The second “essence” of HP’s brand is company culture that nourished its employees without fattening them into complacency. Before there were any “best places to work” published lists, there was the “HP Way” as laid down mostly by Bill Hewlett and captured by authors such as Jerry Porras (“Built To Last”) and Michael S. Malone (“Bill and Dave.)
Here is a July 16, 1970 memo from Bill Hewlett to HP senior managers. It is published in “Bill and Dave” and captures HP’s commitment to culture:
SUBJECT: Evaluations and Terminations
An increasing number of cases are coming to my attention in which employees are being terminated with little or no warning that their performance has been unsatisfactory. In some cases, evaluations have been glowing up to the time that an individual has been released.
There is no excuse for this. It is not humane. It is not HP-like.
Question: Can HP afford to be humane and HP-like as it turns itself around? I would turn the question around. It can’t afford not to. A remarkable feature of today’s tech-driven economy is the tight correlation between “best places to work” and performance. Google is a great place to work. SAS, the privately held analytics giant in North Carolina, is a great place to work and never lost a step in the recession.This is HP’s legacy. It can’t succeed being one of those high-pressure, high-success companies like Oracle because Larry Ellison is not Bill and Dave. He’s Larry Ellison, a hyper-competitive man in everything he does. Nor can HP be like Apple, the creation of a genius-tyrant. Apple, I predict, will struggle with its core values post-Steve. Hint: More than what CEO Tim Cook does, watch what designer Jony Ive does in the next months. Steve Jobs always had Ive’s back.

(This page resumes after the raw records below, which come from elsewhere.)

/-- BUS_WRITE of R54, every place: a write completes in the state R54 gives. The stored byte of a write to
IN is entry `i` of the offset `0x400 + 4*i`, and every other entry reads as before. -/
def Obligations.WritesFollowR54 : Prop :=
  ∀ (s : State) (v : Word),
    (∀ (off : Offset) (width : Nat), width ≠ 32 ∨ off.toNat % 4 ≠ 0 →
      exec (.wr off width v) s = .next { s with resp := some .busError }) ∧
    (v.getLsbD 0 = false → exec (.wr 0x004#12 32 v) s = .next { s with resp := some .written }) ∧
    (v.getLsbD 0 = true → s.busy = true → Ignored s (.wr 0x004#12 32 v)) ∧
    (v.getLsbD 0 = true → s.busy = false →
      Starts s (.wr 0x004#12 32 v) (BitVec.ofNat 3 (v.toNat / 2)) (v.getLsbD 4)
        (decide (v.toNat / 32 ≠ 0))) ∧
    exec (.wr 0x008#12 32 v) s = .next { s with
      done := if v.getLsbD 1 then false else s.done
      wbusy := if v.getLsbD 8 then false else s.wbusy
      resp := some .written } ∧
    exec (.wr 0x00C#12 32 v) s = .next { s with intEn := v.getLsbD 0, resp := some .written } ∧
    (s.busy = true → Ignored s (.wr 0x010#12 32 v)) ∧
    (s.busy = false → exec (.wr 0x010#12 32 v) s =
      .next { s with inLen := BitVec.ofNat 9 (v.toNat % 512), resp := some .written }) ∧
    (∀ i : Index,
      (s.busy = true → Ignored s (.wr (BitVec.ofNat 12 (0x400 + 4 * i.toNat)) 32 v)) ∧
      (s.busy = false → ∃ t,
        exec (.wr (BitVec.ofNat 12 (0x400 + 4 * i.toNat)) 32 v) s = .next t ∧
        t = { s with inBuf := t.inBuf, resp := some .written } ∧
        t.inBuf.read i.toNat = some (BitVec.ofNat 8 (v.toNat % 256)) ∧
        ∀ j, j ≠ i.toNat → t.inBuf.read j = s.inBuf.read j)) ∧
    (∀ off : Offset, off.toNat % 4 = 0 →
      (off = 0x000#12 ∨ off = 0x014#12 ∨ off = 0x018#12 ∨
        (0x01C ≤ off.toNat ∧ off.toNat < 0x400) ∨ 0x800 ≤ off.toNat) →
      exec (.wr off 32 v) s = .next { s with resp := some .written })

/-- R34: a misaligned or odd-width access gets BusError, changes nothing and reads no data; no other
access gets it, and no instruction faults. -/
def Obligations.BusErrorExactlyWhenMisaligned : Prop :=
  (∀ (i : Instr) (s : State), ∃ t, exec i s = .next t) ∧
  ∀ (off : Offset) (width : Nat) (v : Word) (s t : State),
    (exec (.rd off width) s = .next t ∨ exec (.wr off width v) s = .next t) →
      (t.resp = some .busError ↔ width ≠ 32 ∨ off.toNat % 4 ≠ 0) ∧
      (t.resp = some .busError → t = { s with resp := some .busError })

/-- R32: a reserved offset reads 0 and ignores writes, setting no flag. -/
def Obligations.ReservedOffsetsReadZero : Prop :=
  ∀ (off : Offset) (v : Word) (s : State), off.toNat % 4 = 0 →
    (0x01C ≤ off.toNat ∧ off.toNat ≤ 0x3FC ∨ 0xC00 ≤ off.toNat ∧ off.toNat ≤ 0xFFC) →
    ReadsAs s off 0#32 ∧ exec (.wr off 32 v) s = .next { s with resp := some .written }

/-- R45: a CMD write with START = 0 changes no state, WBUSY included, whatever the other bits and whatever
BUSY, as a row of its own and as a bus write. -/
def Obligations.NopChangesNothing : Prop :=
  ∀ s : State,
    (∀ r : BitVec 31, exec (.nop r) s = .next { s with resp := some .written }) ∧
    (∀ w : Word, w.toNat % 2 = 0 → exec (.wr 0x004#12 32 w) s = .next { s with resp := some .written })

/-- Every 32-bit write to IN_LEN, INT_EN, IN[], a no-operation, or to a place that ignores writes, done
twice, is the same as done once. -/
def Obligations.PlainWritesAreIdempotent : Prop :=
  ∀ (off : Offset) (width : Nat) (v : Word) (s t : State),
    (off = 0x004#12 → v.toNat % 2 = 0) → off ≠ 0x008#12 →
    exec (.wr off width v) s = .next t → exec (.wr off width v) t = .next t

/-- The frame of `rd` and `nop`: every register, every entry of both buffers, the parameters and the turns
are as before. -/
def Obligations.ReadAndNopFrame : Prop :=
  ∀ (i : Instr) (s t : State), ((∃ off width, i = .rd off width) ∨ ∃ r, i = .nop r) →
    exec i s = .next t → t = { s with resp := t.resp, draws := t.draws }

/-- The frame of `wr`. The entry stored to is the one `locate` gives for the offset, as the meaning
computes it; all other entries, and every register but the place's own (and, at CMD, those a START
writes), are as before. -/
def Obligations.WriteFrame : Prop :=
  ∀ (off : Offset) (width : Nat) (v : Word) (s t : State), exec (.wr off width v) s = .next t →
    (∀ j, (∀ i, locate off = .inEntry i → j ≠ i.toNat) → t.inBuf.read j = s.inBuf.read j) ∧
    (locate off ≠ .inLen → t.inLen = s.inLen) ∧
    (locate off ≠ .intEn → t.intEn = s.intEn) ∧
    (locate off ≠ .cmd → locate off ≠ .status → t.done = s.done) ∧
    (locate off ≠ .cmd → t.busy = s.busy ∧ t.err = s.err ∧ t.errCode = s.errCode ∧
      t.outLen = s.outLen ∧ t.errIndex = s.errIndex ∧ t.errValue = s.errValue ∧
      (∀ j, t.outBuf.read j = s.outBuf.read j) ∧
      t.latchOp = s.latchOp ∧ t.latchNullin = s.latchNullin ∧ t.latchRsv = s.latchRsv) ∧
    (t.wbusy ≠ s.wbusy → locate off = .cmd ∨ locate off = .status ∨ locate off = .inLen ∨
      ∃ i, locate off = .inEntry i) ∧
    t.params = s.params ∧ t.agenda = s.agenda ∧ t.draws = s.draws

/-! ### START -/

/-- R56: every START row, and every CMD write with bit 0 set, completes from an idle state in the state R56
gives; IN_LEN and IN[] are not touched. -/
def Obligations.StartFollowsR56 : Prop :=
  ∀ s : State, s.busy = false →
    (∀ n, Starts s (.encRaw n) 0b000#3 n false ∧ Starts s (.decRaw n) 0b001#3 n false ∧
      Starts s (.encSym n) 0b010#3 n false ∧ Starts s (.decSym n) 0b011#3 n false ∧
      Starts s (.beMin n) 0b100#3 n false ∧ Starts s (.illegalOp5 n) 0b101#3 n false ∧
      Starts s (.illegalOp6 n) 0b110#3 n false ∧ Starts s (.illegalOp7 n) 0b111#3 n false) ∧
    (∀ op n r, Starts s (.illegalRsv op n r) op n (decide (r ≠ 0#27))) ∧
    (∀ v : Word, v.toNat % 2 = 1 →
      Starts s (.wr 0x004#12 32 v) (BitVec.ofNat 3 (v.toNat / 2)) (decide (v.toNat / 16 % 2 = 1))
        (decide (v.toNat / 32 ≠ 0)))

/-- The frame of the nine START rows: the operands, the interrupt enable, the parameters and the turns are
as before; while BUSY everything but WBUSY is. -/
def Obligations.StartRowFrame : Prop :=
  ∀ (i : Instr) (s t : State), IsStartRow i → exec i s = .next t →
    (∀ j, t.inBuf.read j = s.inBuf.read j) ∧ t.inLen = s.inLen ∧ t.intEn = s.intEn ∧
    t.params = s.params ∧ t.agenda = s.agenda ∧ t.draws = s.draws ∧
    (s.busy = true → t = { s with wbusy := true, resp := t.resp })

/-- R55 and R57: while BUSY = 1 a START, a write to IN_LEN and a write to IN[] change only WBUSY; STATUS and
INT_EN are written; read-only registers ignore writes without WBUSY; WBUSY stays until W1C, START or reset;
and no instruction changes what the running operation will answer. -/
def Obligations.BusyIgnoresOperandWrites : Prop :=
  (∀ (s : State) (v : Word), s.busy = true →
    (∀ i, IsStartRow i → Ignored s i) ∧
    (v.toNat % 2 = 1 → Ignored s (.wr 0x004#12 32 v)) ∧
    Ignored s (.wr 0x010#12 32 v) ∧
    (∀ i : Index, Ignored s (.wr (BitVec.ofNat 12 (0x400 + 4 * i.toNat)) 32 v)) ∧
    exec (.wr 0x008#12 32 v) s = .next { s with
      done := s.done && !v.getLsbD 1, wbusy := s.wbusy && !v.getLsbD 8, resp := some .written } ∧
    exec (.wr 0x00C#12 32 v) s = .next { s with intEn := v.getLsbD 0, resp := some .written }) ∧
  (∀ (s : State) (v : Word) (off : Offset),
    (off = 0x000#12 ∨ off = 0x014#12 ∨ off = 0x018#12 ∨
      ∃ i : Index, off = BitVec.ofNat 12 (0x800 + 4 * i.toNat)) →
    exec (.wr off 32 v) s = .next { s with resp := some .written }) ∧
  (∀ (i : Instr) (s t : State), s.wbusy = true → exec i s = .next t → t.wbusy = false →
    (∃ v : Word, i = .wr 0x008#12 32 v ∧ v.getLsbD 8 = true) ∨ (s.busy = false ∧ t.busy = true)) ∧
  (∀ s t : State, complete s = .next t → t.wbusy = s.wbusy) ∧
  (∀ (i : Instr) (s t : State), s.busy = true → exec i s = .next t →
    t.busy = true ∧ t.result = s.result ∧ t.inLen = s.inLen ∧ ∀ j, t.inBuf.read j = s.inBuf.read j)

/-! ### COMPLETE -/

/-- R60: a result is published whole, with its length, and every operation's output fits OUT. -/
def Obligations.CommitOkFollowsR60 : Prop :=
  ∀ (s : State) (out : List Byte), s.result = .ok out →
    out.length ≤ 256 ∧ ∃ t, complete s = .next t ∧ t.Succeeded out

/-- R61: an error publishes its code, index and value, and no part of a result. -/
def Obligations.CommitErrFollowsR61 : Prop :=
  ∀ (s : State) (kind : ErrKind) (index value : Byte), s.result = .err kind index value →
    ∃ t, complete s = .next t ∧ t.Failed kind.code index value

/-- The frame of COMPLETE (R58, R90): the operands, INT_EN, WBUSY, LATCH, the parameters, the turns and the
bus are as before. -/
def Obligations.CompleteFrame : Prop :=
  ∀ s t : State, complete s = .next t →
    (∀ j, t.inBuf.read j = s.inBuf.read j) ∧ t.inLen = s.inLen ∧ t.intEn = s.intEn ∧
    t.wbusy = s.wbusy ∧ t.latchOp = s.latchOp ∧ t.latchNullin = s.latchNullin ∧
    t.latchRsv = s.latchRsv ∧ t.params = s.params ∧ t.agenda = s.agenda ∧ t.resp = s.resp ∧
    t.draws = s.draws

/-- R103: COMPLETE faults exactly when the operation reads input and an entry below LEN has not been written
since reset; a START and a completion keep the written entries. -/
def Obligations.UnwrittenInputFaultsExactly : Prop :=
  (∀ s : State, complete s = .fault .unwrittenInput ↔
    s.latchRsv = false ∧ s.latchNullin = false ∧
    ((s.latchOp = 0b000#3 ∨ s.latchOp = 0b010#3) ∧ s.inLen.toNat ≤ 40 ∨
      s.latchOp = 0b001#3 ∧ s.inLen.toNat ≤ 64 ∨
      (s.latchOp = 0b011#3 ∨ s.latchOp = 0b100#3) ∧ s.inLen.toNat ≤ 256) ∧
    ∃ i, i < s.inLen.toNat ∧ s.inBuf.read i = none) ∧
  (∀ s t : State, complete s = .next t → t.inBuf = s.inBuf) ∧
  (∀ (i : Instr) (s t : State), IsStartRow i → exec i s = .next t → t.inBuf = s.inBuf)

/-- R59, R41: the answer of EXEC depends only on LATCH, LEN, WS_SET and the entries below
min(LEN, IN_CAP): two states that agree on those end alike, whatever else they hold. -/
def Obligations.ResultDependsOnOperandsOnly : Prop :=
  ∀ s s' : State, s.latchOp = s'.latchOp → s.latchNullin = s'.latchNullin → s.latchRsv = s'.latchRsv →
    s.inLen = s'.inLen → s.params.wsSet = s'.params.wsSet →
    (∀ i, i < s.inLen.toNat → i < 256 → s.inBuf.read i = s'.inBuf.read i) →
    (complete s = .fault .unwrittenInput ↔ complete s' = .fault .unwrittenInput) ∧
    ∀ t t', complete s = .next t → complete s' = .next t' → t.observe = t'.observe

Meg Whitman will not be given the chance to re-create HP in her image. HP was created in Bill and Dave’s image and enjoyed its best years when it was true to itself. Whitman’s job will be to rediscover the Bill and Dave way and adapt it. I would suggest to her that she read “Built To Last” and “Bill and Dave” if she hasn’t already. I would further suggest a trip to visit Dr. Jim Goodnight at SAS. Goodnight shows what HP can look like in the 21st century.